Repeat nothing but the lines below running from the one containing "def Landing.isStore (l" to the one containing "later (R40, R222), the". Keep both end lines.

....

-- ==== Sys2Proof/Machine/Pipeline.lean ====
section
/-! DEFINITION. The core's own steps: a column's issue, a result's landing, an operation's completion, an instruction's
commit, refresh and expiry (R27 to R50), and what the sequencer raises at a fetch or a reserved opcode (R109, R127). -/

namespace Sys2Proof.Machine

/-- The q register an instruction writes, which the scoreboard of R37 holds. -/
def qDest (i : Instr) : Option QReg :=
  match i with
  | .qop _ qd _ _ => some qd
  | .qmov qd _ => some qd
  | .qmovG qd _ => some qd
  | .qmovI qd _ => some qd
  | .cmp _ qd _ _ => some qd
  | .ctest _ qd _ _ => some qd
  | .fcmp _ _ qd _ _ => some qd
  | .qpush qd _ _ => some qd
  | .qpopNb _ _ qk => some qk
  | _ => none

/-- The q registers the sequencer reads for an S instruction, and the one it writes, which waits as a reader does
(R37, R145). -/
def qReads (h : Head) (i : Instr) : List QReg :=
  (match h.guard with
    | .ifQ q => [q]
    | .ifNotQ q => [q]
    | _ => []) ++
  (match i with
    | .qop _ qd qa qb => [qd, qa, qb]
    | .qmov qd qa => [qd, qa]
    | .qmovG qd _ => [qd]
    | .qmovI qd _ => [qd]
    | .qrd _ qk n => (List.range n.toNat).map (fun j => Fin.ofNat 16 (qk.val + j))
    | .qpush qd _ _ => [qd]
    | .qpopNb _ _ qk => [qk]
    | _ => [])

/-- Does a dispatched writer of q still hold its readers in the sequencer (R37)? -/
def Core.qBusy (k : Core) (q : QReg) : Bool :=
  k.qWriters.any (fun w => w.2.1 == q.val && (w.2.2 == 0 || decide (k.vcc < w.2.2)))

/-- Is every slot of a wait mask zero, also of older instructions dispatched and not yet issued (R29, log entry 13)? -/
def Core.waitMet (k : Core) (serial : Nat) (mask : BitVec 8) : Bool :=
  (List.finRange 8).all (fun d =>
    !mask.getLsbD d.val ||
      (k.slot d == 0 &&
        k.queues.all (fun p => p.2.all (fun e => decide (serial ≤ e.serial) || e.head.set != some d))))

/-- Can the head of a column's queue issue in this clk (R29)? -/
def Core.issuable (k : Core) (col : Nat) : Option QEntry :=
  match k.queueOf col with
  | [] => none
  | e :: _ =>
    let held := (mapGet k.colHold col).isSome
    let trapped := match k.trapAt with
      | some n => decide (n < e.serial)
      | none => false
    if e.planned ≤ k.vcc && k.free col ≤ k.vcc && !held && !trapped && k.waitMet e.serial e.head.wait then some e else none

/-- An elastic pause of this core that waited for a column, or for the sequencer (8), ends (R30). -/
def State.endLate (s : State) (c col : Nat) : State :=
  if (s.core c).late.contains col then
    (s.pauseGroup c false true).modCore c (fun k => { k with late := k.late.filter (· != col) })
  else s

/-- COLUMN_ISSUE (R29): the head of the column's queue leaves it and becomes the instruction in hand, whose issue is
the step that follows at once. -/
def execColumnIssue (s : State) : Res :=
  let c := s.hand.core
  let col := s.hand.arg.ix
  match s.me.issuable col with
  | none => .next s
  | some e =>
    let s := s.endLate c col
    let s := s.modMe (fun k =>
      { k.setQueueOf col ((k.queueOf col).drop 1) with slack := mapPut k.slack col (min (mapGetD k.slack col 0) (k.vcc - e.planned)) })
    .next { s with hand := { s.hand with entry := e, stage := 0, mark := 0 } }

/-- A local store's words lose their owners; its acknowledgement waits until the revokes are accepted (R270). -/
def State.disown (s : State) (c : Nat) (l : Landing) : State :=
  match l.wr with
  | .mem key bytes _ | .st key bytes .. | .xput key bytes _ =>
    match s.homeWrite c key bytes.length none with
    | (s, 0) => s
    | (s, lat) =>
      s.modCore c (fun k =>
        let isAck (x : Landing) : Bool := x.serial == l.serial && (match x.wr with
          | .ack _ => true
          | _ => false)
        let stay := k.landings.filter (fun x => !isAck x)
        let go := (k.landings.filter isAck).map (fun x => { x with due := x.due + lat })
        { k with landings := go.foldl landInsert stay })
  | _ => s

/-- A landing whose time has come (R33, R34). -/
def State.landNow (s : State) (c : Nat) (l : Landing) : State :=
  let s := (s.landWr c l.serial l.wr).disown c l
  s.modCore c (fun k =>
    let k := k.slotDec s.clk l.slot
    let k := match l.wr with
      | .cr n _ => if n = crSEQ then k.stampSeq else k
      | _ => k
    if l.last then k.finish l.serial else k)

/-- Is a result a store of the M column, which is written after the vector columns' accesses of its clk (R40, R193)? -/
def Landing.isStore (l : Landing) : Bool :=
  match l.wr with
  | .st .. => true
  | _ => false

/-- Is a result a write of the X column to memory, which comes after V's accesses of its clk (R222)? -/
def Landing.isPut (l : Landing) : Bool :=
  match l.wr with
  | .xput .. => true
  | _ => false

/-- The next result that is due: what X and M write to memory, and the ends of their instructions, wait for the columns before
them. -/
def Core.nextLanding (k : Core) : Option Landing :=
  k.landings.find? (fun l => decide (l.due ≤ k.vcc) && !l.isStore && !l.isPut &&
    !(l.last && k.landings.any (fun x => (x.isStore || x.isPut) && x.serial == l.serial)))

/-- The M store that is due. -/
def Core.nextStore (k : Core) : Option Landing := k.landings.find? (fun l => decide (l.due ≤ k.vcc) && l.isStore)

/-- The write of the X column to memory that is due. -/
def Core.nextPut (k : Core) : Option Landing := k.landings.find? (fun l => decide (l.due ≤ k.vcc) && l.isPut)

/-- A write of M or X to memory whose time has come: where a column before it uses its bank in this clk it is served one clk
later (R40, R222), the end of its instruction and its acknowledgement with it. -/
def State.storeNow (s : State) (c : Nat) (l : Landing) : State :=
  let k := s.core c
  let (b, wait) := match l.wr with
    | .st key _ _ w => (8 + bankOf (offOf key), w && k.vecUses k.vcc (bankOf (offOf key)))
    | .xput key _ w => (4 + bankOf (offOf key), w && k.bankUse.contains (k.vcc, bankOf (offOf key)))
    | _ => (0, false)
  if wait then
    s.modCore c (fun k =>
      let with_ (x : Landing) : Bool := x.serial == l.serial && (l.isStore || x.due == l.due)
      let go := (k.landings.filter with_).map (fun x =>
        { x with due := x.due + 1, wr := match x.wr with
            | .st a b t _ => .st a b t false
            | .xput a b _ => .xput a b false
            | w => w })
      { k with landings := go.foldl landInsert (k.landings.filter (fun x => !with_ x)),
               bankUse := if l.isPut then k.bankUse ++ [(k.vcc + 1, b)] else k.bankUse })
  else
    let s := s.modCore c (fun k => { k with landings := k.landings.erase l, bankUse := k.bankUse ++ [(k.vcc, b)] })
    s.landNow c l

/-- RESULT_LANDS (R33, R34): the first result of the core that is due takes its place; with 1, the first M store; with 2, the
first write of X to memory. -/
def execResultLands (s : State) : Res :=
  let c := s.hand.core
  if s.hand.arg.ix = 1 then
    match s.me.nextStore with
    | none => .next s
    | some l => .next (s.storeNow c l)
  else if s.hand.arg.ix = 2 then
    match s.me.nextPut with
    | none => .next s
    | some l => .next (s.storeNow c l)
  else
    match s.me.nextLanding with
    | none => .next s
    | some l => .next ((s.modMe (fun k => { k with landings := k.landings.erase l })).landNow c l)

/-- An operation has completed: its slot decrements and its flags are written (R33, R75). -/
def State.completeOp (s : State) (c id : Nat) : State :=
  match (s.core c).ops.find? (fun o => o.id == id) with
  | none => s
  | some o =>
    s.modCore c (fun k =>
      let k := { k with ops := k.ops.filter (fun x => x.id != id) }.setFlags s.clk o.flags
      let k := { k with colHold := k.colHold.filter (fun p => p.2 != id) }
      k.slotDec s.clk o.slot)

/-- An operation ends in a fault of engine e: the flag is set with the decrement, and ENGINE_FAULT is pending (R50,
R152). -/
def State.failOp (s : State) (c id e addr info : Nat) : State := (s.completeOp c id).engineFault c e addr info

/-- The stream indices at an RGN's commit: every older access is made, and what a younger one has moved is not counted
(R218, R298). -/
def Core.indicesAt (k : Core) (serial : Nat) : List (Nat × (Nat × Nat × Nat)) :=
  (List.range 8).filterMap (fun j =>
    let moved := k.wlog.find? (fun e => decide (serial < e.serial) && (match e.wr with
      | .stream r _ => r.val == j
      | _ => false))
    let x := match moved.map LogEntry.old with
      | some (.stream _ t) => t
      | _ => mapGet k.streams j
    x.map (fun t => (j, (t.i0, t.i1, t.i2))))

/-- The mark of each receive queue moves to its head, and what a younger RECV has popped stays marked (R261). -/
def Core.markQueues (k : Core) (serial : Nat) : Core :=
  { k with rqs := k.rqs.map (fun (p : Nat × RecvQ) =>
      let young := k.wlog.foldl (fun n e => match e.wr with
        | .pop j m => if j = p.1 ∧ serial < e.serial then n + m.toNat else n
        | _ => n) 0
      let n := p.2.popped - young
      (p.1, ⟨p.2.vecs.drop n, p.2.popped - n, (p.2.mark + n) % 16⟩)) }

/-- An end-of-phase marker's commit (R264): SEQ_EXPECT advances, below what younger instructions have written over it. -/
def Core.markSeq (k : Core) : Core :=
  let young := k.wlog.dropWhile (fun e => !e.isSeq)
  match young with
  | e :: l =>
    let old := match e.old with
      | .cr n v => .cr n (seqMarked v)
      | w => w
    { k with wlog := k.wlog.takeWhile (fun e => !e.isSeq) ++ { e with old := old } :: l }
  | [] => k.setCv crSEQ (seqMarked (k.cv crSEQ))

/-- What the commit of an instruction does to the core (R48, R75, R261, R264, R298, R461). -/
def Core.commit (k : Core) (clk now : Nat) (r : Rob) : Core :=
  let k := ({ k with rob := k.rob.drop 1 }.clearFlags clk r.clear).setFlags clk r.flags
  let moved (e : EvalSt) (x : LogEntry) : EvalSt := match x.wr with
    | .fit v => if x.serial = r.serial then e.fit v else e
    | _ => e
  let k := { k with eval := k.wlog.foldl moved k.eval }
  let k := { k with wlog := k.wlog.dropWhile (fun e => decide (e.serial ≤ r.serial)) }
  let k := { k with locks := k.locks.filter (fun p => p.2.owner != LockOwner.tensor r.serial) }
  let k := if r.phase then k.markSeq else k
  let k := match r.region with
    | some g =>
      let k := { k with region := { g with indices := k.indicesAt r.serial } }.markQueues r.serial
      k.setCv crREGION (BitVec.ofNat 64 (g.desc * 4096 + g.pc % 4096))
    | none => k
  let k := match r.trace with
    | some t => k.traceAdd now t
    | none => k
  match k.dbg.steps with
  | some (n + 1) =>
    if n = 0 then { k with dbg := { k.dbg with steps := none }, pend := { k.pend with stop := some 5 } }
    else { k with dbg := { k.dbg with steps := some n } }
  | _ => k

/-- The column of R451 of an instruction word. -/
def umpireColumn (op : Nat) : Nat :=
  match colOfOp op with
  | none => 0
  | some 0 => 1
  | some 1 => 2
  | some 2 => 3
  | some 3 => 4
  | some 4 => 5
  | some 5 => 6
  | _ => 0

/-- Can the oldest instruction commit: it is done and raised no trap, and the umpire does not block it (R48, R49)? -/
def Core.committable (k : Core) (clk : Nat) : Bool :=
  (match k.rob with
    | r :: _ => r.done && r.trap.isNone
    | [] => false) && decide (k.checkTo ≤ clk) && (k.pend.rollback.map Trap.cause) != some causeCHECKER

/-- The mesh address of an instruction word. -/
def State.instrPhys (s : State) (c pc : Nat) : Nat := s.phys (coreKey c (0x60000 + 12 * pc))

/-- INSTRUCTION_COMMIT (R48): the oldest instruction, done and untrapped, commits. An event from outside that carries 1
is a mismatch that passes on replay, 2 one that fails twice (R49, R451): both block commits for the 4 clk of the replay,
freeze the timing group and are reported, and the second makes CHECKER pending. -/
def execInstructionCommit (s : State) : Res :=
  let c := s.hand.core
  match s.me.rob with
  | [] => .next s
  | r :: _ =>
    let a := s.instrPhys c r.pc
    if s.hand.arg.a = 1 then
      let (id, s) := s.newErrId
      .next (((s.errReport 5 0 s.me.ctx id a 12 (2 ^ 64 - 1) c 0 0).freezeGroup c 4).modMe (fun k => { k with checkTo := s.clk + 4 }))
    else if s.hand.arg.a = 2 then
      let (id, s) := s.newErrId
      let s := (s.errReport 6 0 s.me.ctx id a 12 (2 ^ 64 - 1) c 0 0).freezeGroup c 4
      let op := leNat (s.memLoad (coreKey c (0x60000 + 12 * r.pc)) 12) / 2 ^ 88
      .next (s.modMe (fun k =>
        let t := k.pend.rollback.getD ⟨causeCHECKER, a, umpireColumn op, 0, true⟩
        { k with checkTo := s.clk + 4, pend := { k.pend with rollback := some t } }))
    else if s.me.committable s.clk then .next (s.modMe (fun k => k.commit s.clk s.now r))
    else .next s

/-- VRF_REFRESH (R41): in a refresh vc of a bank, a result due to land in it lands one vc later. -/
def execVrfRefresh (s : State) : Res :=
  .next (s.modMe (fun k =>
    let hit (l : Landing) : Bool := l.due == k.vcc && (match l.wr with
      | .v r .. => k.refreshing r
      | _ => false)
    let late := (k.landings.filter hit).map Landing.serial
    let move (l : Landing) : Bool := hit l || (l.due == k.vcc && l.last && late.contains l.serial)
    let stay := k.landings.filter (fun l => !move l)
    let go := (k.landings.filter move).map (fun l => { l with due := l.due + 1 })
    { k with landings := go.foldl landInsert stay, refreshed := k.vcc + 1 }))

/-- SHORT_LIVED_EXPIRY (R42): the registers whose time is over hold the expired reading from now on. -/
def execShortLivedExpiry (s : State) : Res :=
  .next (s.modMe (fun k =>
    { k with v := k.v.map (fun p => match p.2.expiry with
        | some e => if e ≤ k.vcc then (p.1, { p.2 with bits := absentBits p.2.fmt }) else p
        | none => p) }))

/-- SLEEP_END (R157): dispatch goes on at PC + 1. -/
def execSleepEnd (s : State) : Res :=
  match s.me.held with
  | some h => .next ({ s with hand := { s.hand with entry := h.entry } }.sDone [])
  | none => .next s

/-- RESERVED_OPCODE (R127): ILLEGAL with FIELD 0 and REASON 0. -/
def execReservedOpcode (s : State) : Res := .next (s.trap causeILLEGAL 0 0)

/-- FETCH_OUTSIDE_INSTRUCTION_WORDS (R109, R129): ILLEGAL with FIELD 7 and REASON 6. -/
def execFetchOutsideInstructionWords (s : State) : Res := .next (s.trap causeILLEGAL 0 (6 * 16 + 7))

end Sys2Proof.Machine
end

....

# EXERCISE RESULT:
def Landing.isStore (l : Landing) : Bool :=
  match l.wr with
  | .st .. => true
  | _ => false

/-- Is a result a write of the X column to memory, which comes after V's accesses of its clk (R222)? -/
def Landing.isPut (l : Landing) : Bool :=
  match l.wr with
  | .xput .. => true
  | _ => false

/-- The next result that is due: what X and M write to memory, and the ends of their instructions, wait for the columns before
them. -/
def Core.nextLanding (k : Core) : Option Landing :=
  k.landings.find? (fun l => decide (l.due ≤ k.vcc) && !l.isStore && !l.isPut &&
    !(l.last && k.landings.any (fun x => (x.isStore || x.isPut) && x.serial == l.serial)))

/-- The M store that is due. -/
def Core.nextStore (k : Core) : Option Landing := k.landings.find? (fun l => decide (l.due ≤ k.vcc) && l.isStore)

/-- The write of the X column to memory that is due. -/
def Core.nextPut (k : Core) : Option Landing := k.landings.find? (fun l => decide (l.due ≤ k.vcc) && l.isPut)

/-- A write of M or X to memory whose time has come: where a column before it uses its bank in this clk it is served one clk
later (R40, R222), the end of its instruction and its acknowledgement with it. -/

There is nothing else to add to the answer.